EXERCISE OBJECTIVE »
Show every line of the data below that includes the word "port".
===============
-- ==== Sys2Proof/Machine/Dispatch.lean ====
section
/-!
DEFINITION. The dispatch of commands: one arm per constructor of Instr, each one direct call of its meaning.
-/
namespace Sys2Proof.Machine

def exec (i : Instr) (s : State) : Host.Outcome State Fault Refusal :=
  match i with
  | .mainRailsValid temps => Sys2Proof.Machine.execMainRailsValid temps s
  | .dramInitDone => Sys2Proof.Machine.execDramInitDone s
  | .firmwareLoadComplete => Sys2Proof.Machine.execFirmwareLoadComplete s
  | .imageLoadComplete => Sys2Proof.Machine.execImageLoadComplete s
  | .mainRailsLost => Sys2Proof.Machine.execMainRailsLost s
  | .brownOut => Sys2Proof.Machine.execBrownOut s
  | .pwrMainEnLow => Sys2Proof.Machine.execPwrMainEnLow s
  | .rstWarmNAssert => Sys2Proof.Machine.execRstWarmNAssert s
  | .rstWarmNRelease => Sys2Proof.Machine.execRstWarmNRelease s
  | .vstbyLost => Sys2Proof.Machine.execVstbyLost s
  | .topWarmReset path => Sys2Proof.Machine.execTopWarmReset path s
  | .drainComplete => Sys2Proof.Machine.execDrainComplete s
  | .warmWakingComplete fwBad imgBad => Sys2Proof.Machine.execWarmWakingComplete fwBad imgBad s
  | .firmwareWatchdogExpiry => Sys2Proof.Machine.execFirmwareWatchdogExpiry s
  | .thermalTrip sensor temp => Sys2Proof.Machine.execThermalTrip sensor temp s
  | .tripGating => Sys2Proof.Machine.execTripGating s
  | .criticalShutdown sensor temp => Sys2Proof.Machine.execCriticalShutdown sensor temp s
  | .thermalWarning sensor temp => Sys2Proof.Machine.execThermalWarning sensor temp s
  | .dramStackHot die temp => Sys2Proof.Machine.execDramStackHot die temp s
  | .powerMeasurement meas vin iin vstby => Sys2Proof.Machine.execPowerMeasurement meas vin iin vstby s
  | .powerAlarm => Sys2Proof.Machine.execPowerAlarm s
  | .pllUnlock domain => Sys2Proof.Machine.execPllUnlock domain s
  | .idleTimerExpiry => Sys2Proof.Machine.execIdleTimerExpiry s
  | .fallowNow path => Sys2Proof.Machine.execFallowNow path s
  | .fallowAbort point => Sys2Proof.Machine.execFallowAbort point s
  | .fallowEntryComplete => Sys2Proof.Machine.execFallowEntryComplete s
  | .mgtAddressMatch bytes reads => Sys2Proof.Machine.execMgtAddressMatch bytes reads s
  | .hostWake lane => Sys2Proof.Machine.execHostWake lane s
  | .restoreComplete => Sys2Proof.Machine.execRestoreComplete s
  | .tick ps sync => Sys2Proof.Machine.execTick ps sync s
  | .tickLoss => Sys2Proof.Machine.execTickLoss s
  | .flywheelTick => Sys2Proof.Machine.execFlywheelTick s
  | .tickPeriodMeasured ps => Sys2Proof.Machine.execTickPeriodMeasured ps s
  | .acceptanceResume => Sys2Proof.Machine.execAcceptanceResume s
  | .presetArm path => Sys2Proof.Machine.execPresetArm path s
  | .presetApply => Sys2Proof.Machine.execPresetApply s
  | .launchCommit path value => Sys2Proof.Machine.execLaunchCommit path value s
  | .launch => Sys2Proof.Machine.execLaunch s
  | .laneBlockReceived lane line => Sys2Proof.Machine.execLaneBlockReceived lane line s
  | .frameItem lane sender stamp payload broken bridge ps => Sys2Proof.Machine.execFrameItem lane sender stamp payload broken bridge ps s
  | .summaryItem lane sender stamp body broken ps => Sys2Proof.Machine.execSummaryItem lane sender stamp body broken ps s
  | .frameEntry bed slot hzn errs => Sys2Proof.Machine.execFrameEntry bed slot hzn errs s
  | .bedExit bed slot hzn errs => Sys2Proof.Machine.execBedExit bed slot hzn errs s
  | .verdictOutput bed slot hzn settled ui => Sys2Proof.Machine.execVerdictOutput bed slot hzn settled ui s
  | .streamRingEntryWrite bed slot hzn => Sys2Proof.Machine.execStreamRingEntryWrite bed slot hzn s
  | .settledAnswer engine bed slot hzn answer => Sys2Proof.Machine.execSettledAnswer engine bed slot hzn answer s
  | .settledRelease bed slot hzn => Sys2Proof.Machine.execSettledRelease bed slot hzn s
  | .slabClose engine group period => Sys2Proof.Machine.execSlabClose engine group period s
  | .contextPackageWrite engine ring hzn hist ps ns work => Sys2Proof.Machine.execContextPackageWrite engine ring hzn hist ps ns work s
  | .warmingStart engine => Sys2Proof.Machine.execWarmingStart engine s
  | .warmingEnd engine => Sys2Proof.Machine.execWarmingEnd engine s
  | .engineReset path engine => Sys2Proof.Machine.execEngineReset path engine s
  | .checkpointHorizon engine => Sys2Proof.Machine.execCheckpointHorizon engine s
  | .checkpointComplete engine => Sys2Proof.Machine.execCheckpointComplete engine s
  | .spillUnit engine stream ring first sent => Sys2Proof.Machine.execSpillUnit engine stream ring first sent s
  | .dramRefresh engine chan bank => Sys2Proof.Machine.execDramRefresh engine chan bank s
  | .dramTransactionBoundary engine chan outcome => Sys2Proof.Machine.execDramTransactionBoundary engine chan outcome s
  | .siltMoverRetry engine busy => Sys2Proof.Machine.execSiltMoverRetry engine busy s
  | .siltColumnRepairDone engine bank => Sys2Proof.Machine.execSiltColumnRepairDone engine bank s
  | .looseWrite path value => Sys2Proof.Machine.execLooseWrite path value s
  | .modeChange => Sys2Proof.Machine.execModeChange s
  | .recordEntry bed slot hzn => Sys2Proof.Machine.execRecordEntry bed slot hzn s
  | .recordHoldRelease => Sys2Proof.Machine.execRecordHoldRelease s
  | .sealClose => Sys2Proof.Machine.execSealClose s
  | .sealNow path => Sys2Proof.Machine.execSealNow path s
  | .sealSigned good => Sys2Proof.Machine.execSealSigned good s
  | .mirrorAck seq => Sys2Proof.Machine.execMirrorAck seq s
  | .mirrorTimeout => Sys2Proof.Machine.execMirrorTimeout s
  | .orphanTailForward serial => Sys2Proof.Machine.execOrphanTailForward serial s
  | .selfTestComplete unit pass failing => Sys2Proof.Machine.execSelfTestComplete unit pass failing s
  | .spareColumnLoaded bed => Sys2Proof.Machine.execSpareColumnLoaded bed s
  | .spareColumnSwitch bed => Sys2Proof.Machine.execSpareColumnSwitch bed s
  | .ringFrameReceived port errors slots => Sys2Proof.Machine.execRingFrameReceived port errors slots s
  | .elasticCellReceived port cell => Sys2Proof.Machine.execElasticCellReceived port cell s
  | .elasticRetransmit port => Sys2Proof.Machine.execElasticRetransmit port s
  | .combiningSlot bed slot hzn => Sys2Proof.Machine.execCombiningSlot bed slot hzn s
  | .ringLinkDown port => Sys2Proof.Machine.execRingLinkDown port s
  | .reroute => Sys2Proof.Machine.execReroute s
  | .leadTakeover => Sys2Proof.Machine.execLeadTakeover s
  | .ringHello port src count reach cable => Sys2Proof.Machine.execRingHello port src count reach cable s
  | .launchMessage src hzn msg => Sys2Proof.Machine.execLaunchMessage src hzn msg s
  | .launchConfirmDeadline => Sys2Proof.Machine.execLaunchConfirmDeadline s
  | .roleChangeMessage src => Sys2Proof.Machine.execRoleChangeMessage src s
  | .lckEn path value => Sys2Proof.Machine.execLckEn path value s
  | .lckStartCommit path value => Sys2Proof.Machine.execLckStartCommit path value s
  | .lckStart partner => Sys2Proof.Machine.execLckStart partner s
  | .lckWindowClose start late => Sys2Proof.Machine.execLckWindowClose start late s
  | .lckPartnerDigest start digest => Sys2Proof.Machine.execLckPartnerDigest start digest s
  | .lckFreezeMessage => Sys2Proof.Machine.execLckFreezeMessage s
  | .lckLocateDone ticks results => Sys2Proof.Machine.execLckLocateDone ticks results s
  | .lckSnapshot => Sys2Proof.Machine.execLckSnapshot s
  | .lckFreeze path => Sys2Proof.Machine.execLckFreeze path s
  | .lckRearm path => Sys2Proof.Machine.execLckRearm path s
  | .lckCaptureGap start => Sys2Proof.Machine.execLckCaptureGap start s
  | .bedSelftest path bed => Sys2Proof.Machine.execBedSelftest path bed s
  | .mirrorRelease path bed value => Sys2Proof.Machine.execMirrorRelease path bed value s
  | .mirrorReleaseBoundary => Sys2Proof.Machine.execMirrorReleaseBoundary s
  | .mirrorRejoinLoaded pair => Sys2Proof.Machine.execMirrorRejoinLoaded pair s
  | .corrArm path bed value => Sys2Proof.Machine.execCorrArm path bed value s
  | .corrCommit bed => Sys2Proof.Machine.execCorrCommit bed s
  | .corrCancel path bed => Sys2Proof.Machine.execCorrCancel path bed s
  | .grnSnapshotStatus path => Sys2Proof.Machine.execGrnSnapshotStatus path s
  | .grnMacScan path => Sys2Proof.Machine.execGrnMacScan path s
  | .grnBankMarch path => Sys2Proof.Machine.execGrnBankMarch path s
  | .grnTestDone pass => Sys2Proof.Machine.execGrnTestDone pass s
  | .grnWindowWrite path addr value => Sys2Proof.Machine.execGrnWindowWrite path addr value s
  | .sowBegin tag arg => Sys2Proof.Machine.execSowBegin tag arg s
  | .sowData tag arg payload => Sys2Proof.Machine.execSowData tag arg payload s
  | .sowEnd tag => Sys2Proof.Machine.execSowEnd tag s
  | .regRead tag arg => Sys2Proof.Machine.execRegRead tag arg s
  | .regWrite tag arg payload => Sys2Proof.Machine.execRegWrite tag arg payload s
  | .flashErase tag arg good => Sys2Proof.Machine.execFlashErase tag arg good s
  | .flashProgram tag arg payload good => Sys2Proof.Machine.execFlashProgram tag arg payload good s
  | .flashRead tag arg => Sys2Proof.Machine.execFlashRead tag arg s
  | .recAck tag next serial => Sys2Proof.Machine.execRecAck tag next serial s
  | .captureRead tag arg => Sys2Proof.Machine.execCaptureRead tag arg s
  | .coldWrite tag arg payload => Sys2Proof.Machine.execColdWrite tag arg payload s
  | .linkMessage mask seq => Sys2Proof.Machine.execLinkMessage mask seq s
  | .hostCellReceived lane cell => Sys2Proof.Machine.execHostCellReceived lane cell s
  | .hostRetransmit => Sys2Proof.Machine.execHostRetransmit s
  | .hostLinkUp => Sys2Proof.Machine.execHostLinkUp s
  | .hostLinkDown => Sys2Proof.Machine.execHostLinkDown s
  | .linkReset path => Sys2Proof.Machine.execLinkReset path s
  | .flashRestart path => Sys2Proof.Machine.execFlashRestart path s
  | .rotLoad path => Sys2Proof.Machine.execRotLoad path s
  | .rotLoadComplete => Sys2Proof.Machine.execRotLoadComplete s
  | .rotArm path value => Sys2Proof.Machine.execRotArm path value s
  | .rotCancel path => Sys2Proof.Machine.execRotCancel path s
  | .rotChangeHorizon => Sys2Proof.Machine.execRotChangeHorizon s
  | .oldBedIdle bed => Sys2Proof.Machine.execOldBedIdle bed s
  | .stagedImageCopyDone => Sys2Proof.Machine.execStagedImageCopyDone s
  | .ucVerify path => Sys2Proof.Machine.execUcVerify path s
  | .ucArm path => Sys2Proof.Machine.execUcArm path s
  | .ucCancel path => Sys2Proof.Machine.execUcCancel path s
  | .ucSwap => Sys2Proof.Machine.execUcSwap s
  | .bindCopyActive path => Sys2Proof.Machine.execBindCopyActive path s
  | .bindWriteEntry path => Sys2Proof.Machine.execBindWriteEntry path s
  | .bindReadPending path => Sys2Proof.Machine.execBindReadPending path s
  | .bindReadActive path => Sys2Proof.Machine.execBindReadActive path s
  | .bindApply path => Sys2Proof.Machine.execBindApply path s
  | .bindCancel path => Sys2Proof.Machine.execBindCancel path s
  | .bindCommitArm path value => Sys2Proof.Machine.execBindCommitArm path value s
  | .bindCommitHorizon => Sys2Proof.Machine.execBindCommitHorizon s
  | .quarClearEntry path => Sys2Proof.Machine.execQuarClearEntry path s
  | .quarClearAll path => Sys2Proof.Machine.execQuarClearAll path s
  | .txBlock lane => Sys2Proof.Machine.execTxBlock lane s
  | .trainComplete lane => Sys2Proof.Machine.execTrainComplete lane s
  | .trainTimeout lane => Sys2Proof.Machine.execTrainTimeout lane s
  | .rateStepDone lane locked => Sys2Proof.Machine.execRateStepDone lane locked s
  | .verifyComplete lane => Sys2Proof.Machine.execVerifyComplete lane s
  | .laneLockLossTimeout lane => Sys2Proof.Machine.execLaneLockLossTimeout lane s
  | .lnkRetrain path lane => Sys2Proof.Machine.execLnkRetrain path lane s
  | .prbsTest path lane => Sys2Proof.Machine.execPrbsTest path lane s
  | .prbsTestDone lane errors => Sys2Proof.Machine.execPrbsTestDone lane errors s
  | .eyePointStart path value => Sys2Proof.Machine.execEyePointStart path value s
  | .eyePointDone errors bits => Sys2Proof.Machine.execEyePointDone errors bits s
  | .peakStep lane => Sys2Proof.Machine.execPeakStep lane s
  | .decSpareSwitch => Sys2Proof.Machine.execDecSpareSwitch s
  | .ptpMessage domain msg => Sys2Proof.Machine.execPtpMessage domain msg s
  | .holdoverEntry domain => Sys2Proof.Machine.execHoldoverEntry domain s
  | .rateChange domain rate => Sys2Proof.Machine.execRateChange domain rate s
  | .timeStep domain ns => Sys2Proof.Machine.execTimeStep domain ns s
  | .jumpAccept path => Sys2Proof.Machine.execJumpAccept path s
  | .switchRequest path sel => Sys2Proof.Machine.execSwitchRequest path sel s
  | .domainSwitch => Sys2Proof.Machine.execDomainSwitch s
  | .ppsEdge => Sys2Proof.Machine.execPpsEdge s
  | .ppsMissing => Sys2Proof.Machine.execPpsMissing s
  | .burnOrder path => Sys2Proof.Machine.execBurnOrder path s
  | .burnComplete good => Sys2Proof.Machine.execBurnComplete good s
  | .attest path => Sys2Proof.Machine.execAttest path s
  | .attestComplete => Sys2Proof.Machine.execAttestComplete s
  | .privateJtag => Sys2Proof.Machine.execPrivateJtag s
  | .mgtTransaction bytes reads => Sys2Proof.Machine.execMgtTransaction bytes reads s
  | .readClear path addr => Sys2Proof.Machine.execReadClear path addr s
  | .leadingRegisterRead path addr => Sys2Proof.Machine.execLeadingRegisterRead path addr s
  | .registerWrite path addr value => Sys2Proof.Machine.execRegisterWrite path addr value s
  | .flashDirectoryRead => Sys2Proof.Machine.execFlashDirectoryRead s

end Sys2Proof.Machine
end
===============
REPLY TO THE EXERCISE »
  | .ringFrameReceived port errors slots => Sys2Proof.Machine.execRingFrameReceived port errors slots s
  | .elasticCellReceived port cell => Sys2Proof.Machine.execElasticCellReceived port cell s
  | .elasticRetransmit port => Sys2Proof.Machine.execElasticRetransmit port s
  | .ringLinkDown port => Sys2Proof.Machine.execRingLinkDown port s
  | .ringHello port src count reach cable => Sys2Proof.Machine.execRingHello port src count reach cable s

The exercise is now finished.